**Records to use**
-- ==== Sys2Proof/Certificates/Slice0/Obligations.lean ====
section
/-!
DEFINITION. The statements about the model: what its commands do, from the numbered rules of spec/.
-/

open Sys2Proof Sys2Proof.Machine

/-- On either profile, ADD, SUB, AND, OR, XOR, SLL, SRL, SRA, SLT, SLTU, MUL, MULHU, MULHS, MIN, MAX, MINU and MAXU of an executing
core complete: the destination takes the 32-bit result of the two operands (g0 keeps zero), poisoned when an operand is, and PS
is set then; every other register, the rest of FL and everything outside the core are as when the instruction began, and the PC
moves on by 4. On either profile, the ten OPI instructions but CMPI, MOVH, PCADR and GETFL of an executing core complete with
the value the opcode tables give, signed immediates where the table says s(imm12) and zero-extended ones where it does not; the
destination alone is written, poisoned by its register operand, and everything else is as the frame of register instructions
says. (R94, R98, R110, R151) -/
def Obligations.RegisterArithmetic : Prop :=
    (∀ (c : CoreId) (rd a b : RegNo) (s : State),
      s.goes c 1 = true →
      ∃ t, exec (.add c rd a b) s = .next t ∧
        s.wrote c rd ⟨s.gv c a + s.gv c b, s.gp c a || s.gp c b⟩ (s.gp c a || s.gp c b) t) ∧
    (∀ (c : CoreId) (rd a b : RegNo) (s : State),
      s.goes c 1 = true →
      ∃ t, exec (.sub c rd a b) s = .next t ∧
        s.wrote c rd ⟨s.gv c a - s.gv c b, s.gp c a || s.gp c b⟩ (s.gp c a || s.gp c b) t) ∧
    (∀ (c : CoreId) (rd a b : RegNo) (s : State),
      s.goes c 1 = true →
      ∃ t, exec (.andR c rd a b) s = .next t ∧
        s.wrote c rd ⟨s.gv c a &&& s.gv c b, s.gp c a || s.gp c b⟩ (s.gp c a || s.gp c b) t) ∧
    (∀ (c : CoreId) (rd a b : RegNo) (s : State),
      s.goes c 1 = true →
      ∃ t, exec (.orR c rd a b) s = .next t ∧
        s.wrote c rd ⟨s.gv c a ||| s.gv c b, s.gp c a || s.gp c b⟩ (s.gp c a || s.gp c b) t) ∧
    (∀ (c : CoreId) (rd a b : RegNo) (s : State),
      s.goes c 1 = true →
      ∃ t, exec (.xorR c rd a b) s = .next t ∧
        s.wrote c rd ⟨s.gv c a ^^^ s.gv c b, s.gp c a || s.gp c b⟩ (s.gp c a || s.gp c b) t) ∧
    (∀ (c : CoreId) (rd a b : RegNo) (s : State),
      s.goes c 1 = true →
      ∃ t, exec (.sll c rd a b) s = .next t ∧
        s.wrote c rd ⟨s.gv c a <<< ((s.gv c b).toNat % 32), s.gp c a || s.gp c b⟩ (s.gp c a || s.gp c b) t) ∧
    (∀ (c : CoreId) (rd a b : RegNo) (s : State),
      s.goes c 1 = true →
      ∃ t, exec (.srl c rd a b) s = .next t ∧
        s.wrote c rd ⟨s.gv c a >>> ((s.gv c b).toNat % 32), s.gp c a || s.gp c b⟩ (s.gp c a || s.gp c b) t) ∧
    (∀ (c : CoreId) (rd a b : RegNo) (s : State),
      s.goes c 1 = true →
      ∃ t, exec (.sra c rd a b) s = .next t ∧
        s.wrote c rd ⟨(s.gv c a).sshiftRight ((s.gv c b).toNat % 32), s.gp c a || s.gp c b⟩ (s.gp c a || s.gp c b) t) ∧
    (∀ (c : CoreId) (rd a b : RegNo) (s : State),
      s.goes c 1 = true →
      ∃ t, exec (.slt c rd a b) s = .next t ∧
        s.wrote c rd ⟨if (s.gv c a).toInt < (s.gv c b).toInt then 1 else 0, s.gp c a || s.gp c b⟩ (s.gp c a || s.gp c b) t) ∧
    (∀ (c : CoreId) (rd a b : RegNo) (s : State),
      s.goes c 1 = true →
      ∃ t, exec (.sltu c rd a b) s = .next t ∧
        s.wrote c rd ⟨if (s.gv c a).toNat < (s.gv c b).toNat then 1 else 0, s.gp c a || s.gp c b⟩ (s.gp c a || s.gp c b) t) ∧
    (∀ (c : CoreId) (rd a b : RegNo) (s : State),
      s.goes c 1 = true →
      ∃ t, exec (.mul c rd a b) s = .next t ∧
        s.wrote c rd ⟨s.gv c a * s.gv c b, s.gp c a || s.gp c b⟩ (s.gp c a || s.gp c b) t) ∧
    (∀ (c : CoreId) (rd a b : RegNo) (s : State),
      s.goes c 1 = true →
      ∃ t, exec (.mulhu c rd a b) s = .next t ∧
        s.wrote c rd ⟨BitVec.ofNat 32 ((s.gv c a).toNat * (s.gv c b).toNat / 2 ^ 32), s.gp c a || s.gp c b⟩ (s.gp c a || s.gp c b) t) ∧
    (∀ (c : CoreId) (rd a b : RegNo) (s : State),
      s.goes c 1 = true →
      ∃ t, exec (.mulhs c rd a b) s = .next t ∧
        s.wrote c rd ⟨BitVec.ofInt 32 ((s.gv c a).toInt * (s.gv c b).toInt / 2 ^ 32), s.gp c a || s.gp c b⟩ (s.gp c a || s.gp c b) t) ∧
    (∀ (c : CoreId) (rd a b : RegNo) (s : State),
      s.goes c 1 = true →
      ∃ t, exec (.min c rd a b) s = .next t ∧
        s.wrote c rd ⟨if (s.gv c b).toInt < (s.gv c a).toInt then s.gv c b else s.gv c a, s.gp c a || s.gp c b⟩ (s.gp c a || s.gp c b) t) ∧
    (∀ (c : CoreId) (rd a b : RegNo) (s : State),
      s.goes c 1 = true →
      ∃ t, exec (.max c rd a b) s = .next t ∧
        s.wrote c rd ⟨if (s.gv c a).toInt < (s.gv c b).toInt then s.gv c b else s.gv c a, s.gp c a || s.gp c b⟩ (s.gp c a || s.gp c b) t) ∧
    (∀ (c : CoreId) (rd a b : RegNo) (s : State),
      s.goes c 1 = true →
      ∃ t, exec (.minu c rd a b) s = .next t ∧
        s.wrote c rd ⟨if (s.gv c b).toNat < (s.gv c a).toNat then s.gv c b else s.gv c a, s.gp c a || s.gp c b⟩ (s.gp c a || s.gp c b) t) ∧
    (∀ (c : CoreId) (rd a b : RegNo) (s : State),
      s.goes c 1 = true →
      ∃ t, exec (.maxu c rd a b) s = .next t ∧
        s.wrote c rd ⟨if (s.gv c a).toNat < (s.gv c b).toNat then s.gv c b else s.gv c a, s.gp c a || s.gp c b⟩ (s.gp c a || s.gp c b) t) ∧
    (∀ (c : CoreId) (rd a : RegNo) (i : BitVec 12) (s : State),
      s.goes c 1 = true →
      ∃ t, exec (.addi c rd a i) s = .next t ∧ s.wrote c rd ⟨s.gv c a + (i.signExtend 32), s.gp c a⟩ (s.gp c a) t) ∧
    (∀ (c : CoreId) (rd a : RegNo) (i : BitVec 12) (s : State),
      s.goes c 1 = true →
      ∃ t, exec (.andi c rd a i) s = .next t ∧ s.wrote c rd ⟨s.gv c a &&& (i.zeroExtend 32), s.gp c a⟩ (s.gp c a) t) ∧
    (∀ (c : CoreId) (rd a : RegNo) (i : BitVec 12) (s : State),
      s.goes c 1 = true →
      ∃ t, exec (.ori c rd a i) s = .next t ∧ s.wrote c rd ⟨s.gv c a ||| (i.zeroExtend 32), s.gp c a⟩ (s.gp c a) t) ∧
    (∀ (c : CoreId) (rd a : RegNo) (i : BitVec 12) (s : State),
      s.goes c 1 = true →
      ∃ t, exec (.xori c rd a i) s = .next t ∧ s.wrote c rd ⟨s.gv c a ^^^ (i.zeroExtend 32), s.gp c a⟩ (s.gp c a) t) ∧
    (∀ (c : CoreId) (rd a : RegNo) (i : BitVec 12) (s : State),
      s.goes c 1 = true →
      ∃ t, exec (.slti c rd a i) s = .next t ∧ s.wrote c rd ⟨if (s.gv c a).toInt < (i.signExtend 32).toInt then 1 else 0, s.gp c a⟩ (s.gp c a) t) ∧
    (∀ (c : CoreId) (rd a : RegNo) (i : BitVec 12) (s : State),
      s.goes c 1 = true →
      ∃ t, exec (.sltiu c rd a i) s = .next t ∧ s.wrote c rd ⟨if (s.gv c a).toNat < (i.zeroExtend 32).toNat then 1 else 0, s.gp c a⟩ (s.gp c a) t) ∧
    (∀ (c : CoreId) (rd a : RegNo) (i : BitVec 5) (s : State),
      s.goes c 1 = true →
      ∃ t, exec (.slli c rd a i) s = .next t ∧ s.wrote c rd ⟨s.gv c a <<< i.toNat, s.gp c a⟩ (s.gp c a) t) ∧
    (∀ (c : CoreId) (rd a : RegNo) (i : BitVec 5) (s : State),
      s.goes c 1 = true →
      ∃ t, exec (.srli c rd a i) s = .next t ∧ s.wrote c rd ⟨s.gv c a >>> i.toNat, s.gp c a⟩ (s.gp c a) t) ∧
    (∀ (c : CoreId) (rd a : RegNo) (i : BitVec 5) (s : State),
      s.goes c 1 = true →
      ∃ t, exec (.srai c rd a i) s = .next t ∧ s.wrote c rd ⟨(s.gv c a).sshiftRight i.toNat, s.gp c a⟩ (s.gp c a) t) ∧
    (∀ (c : CoreId) (rd : RegNo) (i : BitVec 20) (s : State),
      s.goes c 1 = true →
      ∃ t, exec (.movh c rd i) s = .next t ∧ s.wrote c rd ⟨BitVec.ofNat 32 (i.toNat * 2 ^ 12), false⟩ false t) ∧
    (∀ (c : CoreId) (rd : RegNo) (i : BitVec 20) (s : State),
      s.goes c 1 = true →
      ∃ t, exec (.pcadr c rd i) s = .next t ∧ s.wrote c rd ⟨BitVec.ofInt 32 ((s.cpu c).pc.toNat + 4 * i.toInt), false⟩ false t) ∧
    (∀ (c : CoreId) (rd : RegNo) (s : State),
      s.goes c 1 = true →
      ∃ t, exec (.getfl c rd) s = .next t ∧ s.wrote c rd ⟨(s.cpu c).fl, false⟩ false t)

**Task item**
For the word "destination", return every line of the records that holds it.

**Answer area**
core complete: the destination takes the 32-bit result of the two operands (g0 keeps zero), poisoned when an operand is, and PS
destination alone is written, poisoned by its register operand, and everything else is as the frame of register instructions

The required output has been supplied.